Sunday, May 06, 2007

Risk aversion

When most of my days were consumed by trying to get 'impossible' experiments to work, I thought about experimental risk in a particular way. I assumed that most experiments would not work but that, eventually, I would figure out how to get them to work. The risk was not that they would not work but that they might work and then I would have to figure out why they worked. I was not at risk in my job for having months worth of things that did not work. I was attempting a project that no one had ever done before. 'Not working' was expected.

Recently, in my role as a counselor, I have talked with many people in town. Most of them say that they are 'risk averse.' They put their money into LANB, sometimes in a CD. They work diligently for many hours at their job. They are 'risk averse.'

Something seemed wrong about this phrase 'risk averse.' Finally, thanks to a friend, I think that I know what is wrong. He and I were talking about inflation and how inflation eats into a family's budget and savings. I made a calculator that figures out what an average family's inflation rate is, based on the things that they buy, including college tuition and various kinds of insurance. This 'family inflation rate' is, currently, about 6% a year.

So, a person who puts their money into a bank account that yields 3% a year is losing 3% a year in buying power. It feels that we are each getting poorer because we are. The increased number of dollars that we have this year over last year is not enough to allow us to buy the same things that we bought last year. The same logic, of course, applies to a 3% COLA (cost of living adjustment). We have 3% more dollars but are losing ground to inflation.

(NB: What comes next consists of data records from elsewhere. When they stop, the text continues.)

/-- The kind of an engine command (R212). -/
inductive EngKind where
  | cpy | kvgather | kvappend | d2f | f2d | sfbag
deriving DecidableEq, Repr

/-- One scope mask register SMk: words 0 to 9 (TILES) and the fields of word 10 (R235). -/
structure Scope where
  tiles : BitVec 640
  peers : Bool
  host : Bool
  rel : BitVec 3
deriving DecidableEq, Repr

/-- A read that an engine has made ahead: the unit it is of (0 for those that come once, before any unit; otherwise DONE + 1), its
place among the unit's reads, its address and bytes, and the value. -/
structure EngRead where
  unit : Nat
  pos : Nat
  va : Word
  n : Nat
  val : Nat
deriving DecidableEq, Repr

/-- The accesses of an engine command (R286): the reads made ahead. The other fields serve within one step: the unit, and how many
of its reads it has gone through; how many new reads it passes over before it makes one, if it makes only one, and whether that one
is made; whether the reads that come once are made; the lines written; and whether a request has left the module or the memory-side
die. -/
structure EngRun where
  seen : List EngRead
  unit : Nat
  pos : Nat
  budget : Option Nat
  made : Bool
  begun : Bool
  wrote : List Nat
  far : Bool
deriving DecidableEq, Repr

/-- A command's accesses before any is made. -/
def EngRun.start : EngRun :=
  { seen := [], unit := 0, pos := 0, budget := none, made := false, begun := false, wrote := [], far := false }

/-- An engine command from its issue on (R212, R214): its number, operands, the descriptor as read, what the engine captures at
acceptance and when that was, how far it has come (DONE, and PEND or CARRY; whether its work has begun; whether an output record is
closed; whether the descriptor says that it is done), the units beyond DONE that are done, each with its length, its accesses under
way, and the lines over which it holds its write reservation. -/
structure EngCmd where
  id : Nat
  kind : EngKind
  strand : Nat
  task : Nat
  desc : Word
  cpl : Word
  value : Word
  words : Vector Word 8
  scope : Scope
  root : BitVec 40
  asid : BitVec 16
  sup : Bool
  since : Nat
  done : Nat
  aux : Nat
  begun : Bool
  closed : Bool
  told : Bool
  early : List (Nat × Nat)
  run : EngRun
  lines : List Nat
deriving DecidableEq, Repr

/-- The state of a strand (R32). A strand at supervisor level (PL = 1) is the one the manual calls Trapped. The waits
that R32 leaves Running are re-runs of the waiting instruction, except those that an event ends. -/
inductive Run where
  | free
  | running
  /-- in WAITA: line watched, operands, issue time, and whether a write has woken it (R63, R210) -/
  | sleeping (c : WCond) (aq : Bool) (addr val timeout : Word) (since : Nat) (line : Nat) (woken : Bool)
  /-- in SETVL, waiting for a lane group (R33) -/
  | stalled (w : Width) (avl : Word) (d : Reg)
  /-- in END: at step 0 waiting for the conditions of R40, at step 1 held at the completion write, at step 2 + c at the
  decrement of counter c -/
  | ending (exit : Word) (from_ : Nat)
  /-- waiting for an engine to accept a command (R212) -/
  | accepting (c : EngCmd)
  /-- in TSWAP, waiting for the active load to drain (R226) -/
  | swapping
  /-- after a valid SUSPEND store, until the context record is written (R378): the record, the time from which the
  2 ms of R381 count, and whether the active load's regions are written -/
  | suspending (record since : Nat) (fabric : Bool)
  /-- halted by a double trap or an uncorrectable error, its completion write held (R240, R416) -/
  | aborting (exit : BitVec 16)
deriving DecidableEq, Repr

/-- What a request over CXL asks for: n bytes with the copy that the requester then holds; to write n bytes; or a snoop (R391, R392). -/
inductive CxlKind where
  | read (n : Nat) (keep : Half)
  | write (n : Nat)
  | snoop (inv : Bool)
deriving DecidableEq, Repr

/-- Who makes an access (R275): a strand for itself, the fetch of its instructions, a command, one read of a command by unit and place,
a stream's binding, a cell of a load, a dispatcher, a party outside the module with one request. -/
inductive Asker where
  | strand (k : Nat)
  | fetch (k : Nat)
  | command (id : Nat)
  | engRead (id unit pos : Nat)
  | stream (bind : Nat)
  | cell (load n : Nat)
  | dispatcher (die : Nat)
  | outside (r : Requester) (pa : Nat) (kind : CxlKind)
deriving DecidableEq, Repr

/-- A load reservation (R206, R395): address and size as LR named them, the physical address, the cycle of the LR. -/
structure LoadResv where
  addr : Word
  dbl : Bool
  pa : Nat
  since : Nat
deriving DecidableEq, Repr

/-- Membership in a gang (R26, R229). -/
structure GangRef where
  id : Nat
  member : Nat
  count : Nat
  cask : Nat
deriving DecidableEq, Repr

/-- The task a strand runs: the model's own number for it, its task record as placed (R348), the level at which it was
placed, its gang, and the completion words the retained record names. -/
structure Task where
  id : Nat
  words : Vector Word 8
  level : BitVec 2
  gang : Option GangRef
deriving DecidableEq, Repr

/-- The asynchronous causes pending for a strand, by class, each in the order in which they arose (R239). -/
structure Pending where
  /-- deferred errors: cause and element address (R172) -/
  deferred : List (BitVec 8 × Word)
  /-- deferred errors of a vector or accumulator access that is not complete: they become pending at its end, the next boundary
  (R172) -/
  late : List (BitVec 8 × Word)
  /-- engine traps: cause, address field, descriptor (R214) -/
  engine : List (BitVec 8 × Word × Word)
  /-- Trellis causes with their address field (R271 to R273) -/
  fabric : List (BitVec 8 × Word)
  /-- Gang Aborts, each with the faulted member's number (R387) -/
  gangAbort : List Nat
  /-- Single Step (R244) -/
  step : Bool
  /-- a pre-emption request, the time it was raised, and whether it is forced (R375, R376) -/
  preempt : Option (Nat × Bool)
  /-- the request was raised while the handler of an earlier one ran (R376) -/
  further : Bool
deriving DecidableEq, Repr

/-- What is outstanding: a vector store, the stores of an accumulator, a train to a destination (R181, R189). -/
inductive OutstKind where
  | vector
  | acc (n : Nat)
  | train (dest : Nat)
deriving DecidableEq, Repr

/-- An outstanding access of a strand (R209): a vector store, an accumulator store or a train (R181), the time it was made,
and the addresses of its elements, each with whether its request leaves the module or the memory-side die (R389). -/
structure Outst where
  kind : OutstKind
  since : Nat
  addrs : List (Word × Bool)
deriving DecidableEq, Repr

/-- How far a vector or accumulator access has come (R173, R199): its slot counters and its row, the mask m7 as it was when the
instruction began (R81, R197), the spans it has written (R388), the v registers that it loads (R143), and whether it waits at a
range reservation (R173). -/
structure Part where
  tlg : Vector (BitVec 16) 8
  row : BitVec 6
  m7 : Mask
  spans : List (Nat × Nat)
  busy : BitVec 32
  shut : Bool
deriving DecidableEq, Repr

/-- One strand: its registers, control registers and what is pending for it (R97, R234, R235). -/
structure Strand where
  run : Run
  pc : Word
  g : Vector Word 32
  v : Vector VReg 32
  m : Vector Mask 8
  vl : Nat
  ew : Width
  rm : BitVec 3
  empty : Bool
  vflags : Flags
  vpi : BitVec 32
  pl : Bool
  ppl : Bool
  ss : Bool
  pss : Bool
  ta : Bool
  fflags : Flags
  eeos : Bool
  rflags : Flags
  rngSeed : Word
  rngCtr : Word
  scopes : Vector Scope 16
  tvec : Word
  tscr : Word
  def_ : Bool
  stepped : Bool
  cause : BitVec 8
  epc : Word
  trec : Word
  tlg : Vector (BitVec 16) 8
  trow : BitVec 6
  teng : Word
  root : BitVec 40
  asid : BitVec 16
  resv : Option LoadResv
  task : Option Task
  pend : Pending
  resume : Bool
  outst : List Outst
  /-- the response to the next request that leaves the die is lost: whether the request is performed, and who has made it, and when
  (R389) -/
  lost : Option (Bool × Option (Asker × Nat))
  /-- the strand stalls in ENGWAIT (R211) -/
  engwait : Bool
  /-- the position queries that the held accesses have sent: binding and line (R394) -/
  asked : List (Nat × Nat)
  /-- the failed walks of the instruction under way: 4 KiB page, and whether the walk met poison; its later misses of that page
  merge with the walk (R370) -/
  walks : List (Nat × Bool)
  /-- the translations held for the elements, or the row, at which an instruction resumes: the element's or the row's number with
  each (R171, R198) -/
  kept : List (Nat × TlbEnt)
  /-- how far a vector or accumulator access that waits has come (R173, R199) -/
  part : Option Part
  /-- the v registers that a load stopped by a trap has left partly written (R143, R163) -/
  partly : BitVec 32
  /-- the cycle in which a WAITA that waits for its first read was issued (R210) -/
  begun : Option Nat
  /-- the pre-emption request that the handler serves: the time at which it was raised, whether it was forced, and whether it
  was taken at a SETVL (R37, R376, R381) -/
  reqAt : Option (Nat × Bool × Bool)
deriving DecidableEq, Repr

/-! ## The Trellis of a tile -/

/-- A token (R246). -/
structure Token where
  vals : Vector (BitVec 32) 8
  tag : BitVec 3
deriving DecidableEq, Repr

/-- The sink state of a cell or a write port (R245, R263). -/
inductive Sink where
  | none | eos | eeos
deriving DecidableEq, Repr

/-- One end of a route: channel k of a cell, 0 to 3 an input or an output as its place decides, or a port (R341). -/
inductive End where
  | cell (n : Nat) (chan : Nat)
  | port (p : Nat)
deriving DecidableEq, Repr

/-- One branch of a route: its destination, the hops it crosses from the source on (R248), and whether the destination may
spill (R272). -/
structure Branch where
  dst : End
  path : List Nat
  spill : Bool
deriving DecidableEq, Repr

/-- Where a token of a route goes next: the slot of one of its hops, or the destination of one of its branches. -/
inductive Next where
  | hop (i : Nat)
  | dest (b : Nat)
deriving DecidableEq, Repr

/-- A shared link as one route crosses it (R248, R337): the link as 64 times the cell it leaves plus the cell it enters, where
the route leads from it, and the one slot of the route there: its token with the places it has still to reach. -/
structure Hop where
  link : Nat
  next : List Next
  slot : Option (Token × List Next)
deriving DecidableEq, Repr

/-- A route (R247): a tree of hops, shared by its branches as far as their paths agree. -/
structure Route where
  src : End
  branches : List Branch
  first : List Next
  hops : List Hop
deriving DecidableEq, Repr

/-- The checked access of one lane (R261): the stored address, the virtual one, the translation entry it went through, and the
entry whose D its store sets when it is performed (R368). -/
structure LaneAcc where
  key : Nat
  va : Word
  ent : Option TlbEnt
  mark : Option TlbEnt
deriving DecidableEq, Repr

/-- A fired memory operation of a cell (R261), or a token that waits behind one in the order of the cell's firings. -/
structure CellOp where
  /-- the operation code; 0 for a token of another operation -/
  op : BitVec 6
  slot : Nat
  /-- the access of each lane; none for a lane that makes none -/
  acc : Vector (Option LaneAcc) 8
  /-- per lane, the operand b, and once performed the value of the token -/
  data : Vector (BitVec 32) 8
  chan : Option Nat
  tag : BitVec 3
  /-- the accesses are performed, and only the token waits -/
  done : Bool
  /-- the values of accesses that are performed, while a trigger of theirs waits for a queue slot (R355) -/
  got : Option (Vector (BitVec 32) 8)
  /-- the firing is that of a slot that the owner's ERET has resumed, whose translations are held for it (R274) -/
  held : Bool
  /-- the tokens that the firing dequeued, by channel; the predicates before it; and those of its predicate updates that no later
  firing has overwritten (R271) -/
  took : List (Nat × Token)
  was : Vector (BitVec 16) 8
  hit : Vector (BitVec 16) 8
deriving DecidableEq, Repr

/-- One cell (R245). d and p are indexed by lane first. -/
structure Cell where
  slots : Vector CellWord 16
  d : Vector (Vector (BitVec 32) 8) 8
  p : Vector (BitVec 16) 8
  inq : Vector (List Token) 4
  outq : Vector (List Token) 4
  mb : Nat
  sink : Sink
  acks : Nat
  flags : Vector Flags 8
  committed : Option Nat
  ops : List CellOp
  /-- the channels whose heads are tokens that an undone firing has given back, a channel once for each token (R271) -/
  given : List Nat
  /-- a check of the committed slot has failed, and the cell waits for the owner's ERET (R270) -/
  held : Bool
  /-- the committed slot is the one of a report that the owner's ERET has resumed (R274) -/
  resumed : Bool
deriving DecidableEq, Repr

/-- What a freeze or a report has left for the owner's ERET (R270, R271, R274). -/
structure Report where
  cause : BitVec 8
  frozen : Bool
  cell : Nat
  slot : Nat
  lanes : BitVec 8
  port : Nat
  unit : Nat
  chan : Nat
  addr : Word
  written : Bool
deriving DecidableEq, Repr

A risk averse approach to, for instance finances, would be one in which net income rose faster than the rate of inflation.

So, what do people mean when they say that they are 'risk averse?' In fact they are losing 3 to 8% of their worth every year.

I think that they really mean that they are 'time averse.' They are unwilling, for many reasons, to realize that their 'risk averse' strategy is not really risk averse (the risk of losing money every year is constant) but is stable, soothing, and not very demanding of their time.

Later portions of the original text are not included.